Your goal:
Below are the entries; set down each of them exactly.

━━━━━ Task input ━━━━━

/-- The decoding state of a bay. -/
structure BayDecode where
  /-- open reassembly entries by index 0 to 127; 05 R131; reset none. -/
  entries : List (Nat × Entry)
  /-- EV_REASM_FULL raised in this revolution; 05 R131; reset 0. -/
  fullRaised : Bool
  /-- Updraft store, least recently hit or arrived first; 05 R144; reset empty. -/
  store : List StoreEntry
  /-- Updraft run; 05 R143; reset none. -/
  updraft : Option UpdraftRun
  /-- where an Updraft run may start: after the last demand cluster, or a Prefetch LBA's cluster, with its depth; 05 R143; reset none. -/
  updraftFrom : Option (ClusterAddr × Nat)
  /-- speculation generation, 32 bits; 05 R145; reset DESIGN CHOICE 0 (log entry 2). -/
  gen : BitVec 32
  /-- weak clusters awaiting rewrite with the recovered data: home and volume; 05 R142; reset none. -/
  weak : List (ClusterAddr × VolId)
  deriving DecidableEq, Repr

/-- Decoding at power-on. -/
def BayDecode.reset : BayDecode :=
  { entries := [], fullRaised := false, store := [], updraft := none, updraftFrom := none, gen := 0, weak := [] }

/-! ### Write path (06_writing_and_verification.md) -/

/-- A cluster queued for the replacement pass (R168): its home, cause, volume and user cluster. -/
structure ReplItem where
  home : ClusterAddr
  cause : Nat
  vid : VolId
  ucl : Nat
  /-- sectors read from the disc copy for a remap rewrite; 12 R354. -/
  fill : List (Nat × Option SectorData)
  deriving DecidableEq, Repr

/-- B1's read of a written cluster, measured (Table 6.4): frame lock held, syncs inserted, the address field decoded as the position
written, raw bit errors, every codeword converged and the most iterations, CRC and metadata of every data codeword, the
longest erased span and the erased coded bits; and whether a channel bit was flagged under R76 or R77 (R79). -/
structure VerifyRead where
  locked : Bool
  inserted : Nat
  addressOk : Bool
  rawErrors : Nat
  converged : Bool
  iters : Nat
  crcMeta : Bool
  eraseRun : Nat
  eraseSum : Nat
  receiver : Bool
  deriving DecidableEq, Repr

/-- A destage job of a bay (R295): the command that asked, the volume, the clusters still to write, and its account. -/
structure DestageJob where
  cmd : Option CmdId
  vid : VolId
  todo : List WriteItem
  written : List WriteItem
  replaced : Nat
  failed : Option Byte
  deriving DecidableEq, Repr

/-- A write run in progress (R163 to R167). -/
structure WriteRun where
  layer : LayerNo
  turn : Nat
  /-- written in this run, oldest first, not yet judged by B1. -/
  unjudged : List WriteItem
  /-- the clusters of the present turn whose postamble has not ended, in slot order. -/
  turnItems : List WriteItem
  /-- the run ends at the end of its turn (yield, OPC trigger, unmount, QUIESCE). -/
  endAtTurn : Bool
  /-- the final verify revolution is under way. -/
  finalRev : Bool
  /-- turns the run has begun to write. -/
  turns : Nat
  /-- the run goes ahead of demand and retry by the destage guarantee (R243). -/
  guaranteed : Bool
  /-- the Ballast buffers, owned by staging, that hold the copies of its clusters not judged yet, by home (R25). -/
  bufs : List (ClusterAddr × BitVec 32)
  deriving DecidableEq, Repr

/-- Why a management set is due (R61). -/
inductive MgmtDue where
  | format (remap : Bool) (p : Option Port)
  | destage
  | unmount
  deriving DecidableEq, Repr

/-- The write path of a bay. -/
structure WritePath where
  /-- LDn_WG, the write gate pin; 06 R165, 18 R470; reset low. -/
  gate : Bool
  /-- LDn_PB0 to LDn_PB3, the symbol of the last channel bit period sent; 06 R153; reset DESIGN CHOICE space (log entry 2). -/
  bus : BitVec 4
  /-- laser driver registers that differ from 0, by address; 06 R150; reset DESIGN CHOICE 0 (log entry 2). -/
  ldl : List (Nat × BitVec 16)
  /-- a persistent LDL CRC failure forbids further write runs; 06 R152; reset 0. -/
  ldlDead : Bool
  /-- STATUS has been read since the last write run, and the last read was clear; 06 R151, R164; reset 0. -/
  statusClear : Bool
  /-- wobble cycles in a row with the write clock within ±0.5 channel bit; 06 R164; reset 0. -/
  clockGood : Nat
  /-- wobble cycles in a row with the write clock beyond ±1.5 channel bits; 06 R169; reset 0. -/
  clockBad : Nat
  /-- write run; 06 R164; reset none. -/
  run : Option WriteRun
  /-- replacement queue; 06 R168; reset empty. -/
  replQueue : List ReplItem
  /-- unverified clusters with their layer in the home address; 06 R170; reset empty. -/
  unverified : List WriteItem
  /-- destage jobs, oldest first; 11 R295; reset empty. -/
  jobs : List DestageJob
  /-- management set due; 06 R61; reset none. -/
  mgmtDue : Option MgmtDue
  /-- κ_in of each layer, 1/4096, until unmount; 06 R160; reset 4096 (1.0). -/
  kappaIn : Vector Nat 16
  /-- κ_out of each layer, 1/4096, until unmount; 06 R160; reset 4096. -/
  kappaOut : Vector Nat 16
  /-- areas with an accepted factor in this mount: bit layer for inner, 16 + layer for outer; 06 R159; reset 0. -/
  opcDone : BitVec 32
  /-- layers due by request, temperature or failures; 06 R159; reset 0. -/
  opcDue : BitVec 16
  /-- layers whose first run of the mount has been calibrated; 06 R159; reset 0. -/
  opcFirst : BitVec 16
  /-- areas calibrated since their layer last became due, as in opcDone; 06 R159; reset 0. -/
  opcRan : BitVec 32
  /-- head temperature at the last accepted run, 1/4096 °C, by layer; 06 R159; reset none. -/
  opcTemp : Vector (Option Rat) 16
  /-- verify outcomes of the last 256 clusters of each layer, newest first; 06 R159; reset empty. -/
  vhist : Vector (List Bool) 16
  /-- next unused test positions of each layer, inner then outer, once found in this mount; 06 R157; reset none. -/
  testNext : Vector (Option (Nat × Nat)) 16
  /-- layers whose EV_OPC_AREA_FULL was raised in this mount; 06 R161; reset 0. -/
  areaFull : BitVec 16
  /-- cause mask of the last cut; 06 R33, 15 Table 15.4; reset 0. -/
  lastCut : BitVec 7
  /-- device time of the last cut, 64 bits; 01 R33; reset none. -/
  cutTime : Option (BitVec 64)
  deriving DecidableEq, Repr

/-- The write path at power-on. -/
def WritePath.reset : WritePath :=
  { gate := false, bus := 0, ldl := [], ldlDead := false, statusClear := false, clockGood := 0, clockBad := 0, run := none, replQueue := [], unverified := [],
    jobs := [], mgmtDue := none, kappaIn := Vector.replicate 16 4096, kappaOut := Vector.replicate 16 4096,
    opcDone := 0, opcDue := 0, opcFirst := 0, opcRan := 0, opcTemp := Vector.replicate 16 none, vhist := Vector.replicate 16 [],
    testNext := Vector.replicate 16 none, areaFull := 0, lastCut := 0, cutTime := none }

━━━━━

Result below:
/-- The decoding state of a bay. -/
structure BayDecode where
  /-- open reassembly entries by index 0 to 127; 05 R131; reset none. -/
  entries : List (Nat × Entry)
  /-- EV_REASM_FULL raised in this revolution; 05 R131; reset 0. -/
  fullRaised : Bool
  /-- Updraft store, least recently hit or arrived first; 05 R144; reset empty. -/
  store : List StoreEntry
  /-- Updraft run; 05 R143; reset none. -/
  updraft : Option UpdraftRun
  /-- where an Updraft run may start: after the last demand cluster, or a Prefetch LBA's cluster, with its depth; 05 R143; reset none. -/
  updraftFrom : Option (ClusterAddr × Nat)
  /-- speculation generation, 32 bits; 05 R145; reset DESIGN CHOICE 0 (log entry 2). -/
  gen : BitVec 32
  /-- weak clusters awaiting rewrite with the recovered data: home and volume; 05 R142; reset none. -/
  weak : List (ClusterAddr × VolId)
  deriving DecidableEq, Repr

/-- Decoding at power-on. -/
def BayDecode.reset : BayDecode :=
  { entries := [], fullRaised := false, store := [], updraft := none, updraftFrom := none, gen := 0, weak := [] }

/-! ### Write path (06_writing_and_verification.md) -/

/-- A cluster queued for the replacement pass (R168): its home, cause, volume and user cluster. -/
structure ReplItem where
  home : ClusterAddr
  cause : Nat
  vid : VolId
  ucl : Nat
  /-- sectors read from the disc copy for a remap rewrite; 12 R354. -/
  fill : List (Nat × Option SectorData)
  deriving DecidableEq, Repr

/-- B1's read of a written cluster, measured (Table 6.4): frame lock held, syncs inserted, the address field decoded as the position
written, raw bit errors, every codeword converged and the most iterations, CRC and metadata of every data codeword, the
longest erased span and the erased coded bits; and whether a channel bit was flagged under R76 or R77 (R79). -/
structure VerifyRead where
  locked : Bool
  inserted : Nat
  addressOk : Bool
  rawErrors : Nat
  converged : Bool
  iters : Nat
  crcMeta : Bool
  eraseRun : Nat
  eraseSum : Nat
  receiver : Bool
  deriving DecidableEq, Repr

/-- A destage job of a bay (R295): the command that asked, the volume, the clusters still to write, and its account. -/
structure DestageJob where
  cmd : Option CmdId
  vid : VolId
  todo : List WriteItem
  written : List WriteItem
  replaced : Nat
  failed : Option Byte
  deriving DecidableEq, Repr

/-- A write run in progress (R163 to R167). -/
structure WriteRun where
  layer : LayerNo
  turn : Nat
  /-- written in this run, oldest first, not yet judged by B1. -/
  unjudged : List WriteItem
  /-- the clusters of the present turn whose postamble has not ended, in slot order. -/
  turnItems : List WriteItem
  /-- the run ends at the end of its turn (yield, OPC trigger, unmount, QUIESCE). -/
  endAtTurn : Bool
  /-- the final verify revolution is under way. -/
  finalRev : Bool
  /-- turns the run has begun to write. -/
  turns : Nat
  /-- the run goes ahead of demand and retry by the destage guarantee (R243). -/
  guaranteed : Bool
  /-- the Ballast buffers, owned by staging, that hold the copies of its clusters not judged yet, by home (R25). -/
  bufs : List (ClusterAddr × BitVec 32)
  deriving DecidableEq, Repr

/-- Why a management set is due (R61). -/
inductive MgmtDue where
  | format (remap : Bool) (p : Option Port)
  | destage
  | unmount
  deriving DecidableEq, Repr

/-- The write path of a bay. -/
structure WritePath where
  /-- LDn_WG, the write gate pin; 06 R165, 18 R470; reset low. -/
  gate : Bool
  /-- LDn_PB0 to LDn_PB3, the symbol of the last channel bit period sent; 06 R153; reset DESIGN CHOICE space (log entry 2). -/
  bus : BitVec 4
  /-- laser driver registers that differ from 0, by address; 06 R150; reset DESIGN CHOICE 0 (log entry 2). -/
  ldl : List (Nat × BitVec 16)
  /-- a persistent LDL CRC failure forbids further write runs; 06 R152; reset 0. -/
  ldlDead : Bool
  /-- STATUS has been read since the last write run, and the last read was clear; 06 R151, R164; reset 0. -/
  statusClear : Bool
  /-- wobble cycles in a row with the write clock within ±0.5 channel bit; 06 R164; reset 0. -/
  clockGood : Nat
  /-- wobble cycles in a row with the write clock beyond ±1.5 channel bits; 06 R169; reset 0. -/
  clockBad : Nat
  /-- write run; 06 R164; reset none. -/
  run : Option WriteRun
  /-- replacement queue; 06 R168; reset empty. -/
  replQueue : List ReplItem
  /-- unverified clusters with their layer in the home address; 06 R170; reset empty. -/
  unverified : List WriteItem
  /-- destage jobs, oldest first; 11 R295; reset empty. -/
  jobs : List DestageJob
  /-- management set due; 06 R61; reset none. -/
  mgmtDue : Option MgmtDue
  /-- κ_in of each layer, 1/4096, until unmount; 06 R160; reset 4096 (1.0). -/
  kappaIn : Vector Nat 16
  /-- κ_out of each layer, 1/4096, until unmount; 06 R160; reset 4096. -/
  kappaOut : Vector Nat 16
  /-- areas with an accepted factor in this mount: bit layer for inner, 16 + layer for outer; 06 R159; reset 0. -/
  opcDone : BitVec 32
  /-- layers due by request, temperature or failures; 06 R159; reset 0. -/
  opcDue : BitVec 16
  /-- layers whose first run of the mount has been calibrated; 06 R159; reset 0. -/
  opcFirst : BitVec 16
  /-- areas calibrated since their layer last became due, as in opcDone; 06 R159; reset 0. -/
  opcRan : BitVec 32
  /-- head temperature at the last accepted run, 1/4096 °C, by layer; 06 R159; reset none. -/
  opcTemp : Vector (Option Rat) 16
  /-- verify outcomes of the last 256 clusters of each layer, newest first; 06 R159; reset empty. -/
  vhist : Vector (List Bool) 16
  /-- next unused test positions of each layer, inner then outer, once found in this mount; 06 R157; reset none. -/
  testNext : Vector (Option (Nat × Nat)) 16
  /-- layers whose EV_OPC_AREA_FULL was raised in this mount; 06 R161; reset 0. -/
  areaFull : BitVec 16
  /-- cause mask of the last cut; 06 R33, 15 Table 15.4; reset 0. -/
  lastCut : BitVec 7
  /-- device time of the last cut, 64 bits; 01 R33; reset none. -/
  cutTime : Option (BitVec 64)
  deriving DecidableEq, Repr

/-- The write path at power-on. -/
def WritePath.reset : WritePath :=
  { gate := false, bus := 0, ldl := [], ldlDead := false, statusClear := false, clockGood := 0, clockBad := 0, run := none, replQueue := [], unverified := [],
    jobs := [], mgmtDue := none, kappaIn := Vector.replicate 16 4096, kappaOut := Vector.replicate 16 4096,
    opcDone := 0, opcDue := 0, opcFirst := 0, opcRan := 0, opcTemp := Vector.replicate 16 none, vhist := Vector.replicate 16 [],
    testNext := Vector.replicate 16 none, areaFull := 0, lastCut := 0, cutTime := none }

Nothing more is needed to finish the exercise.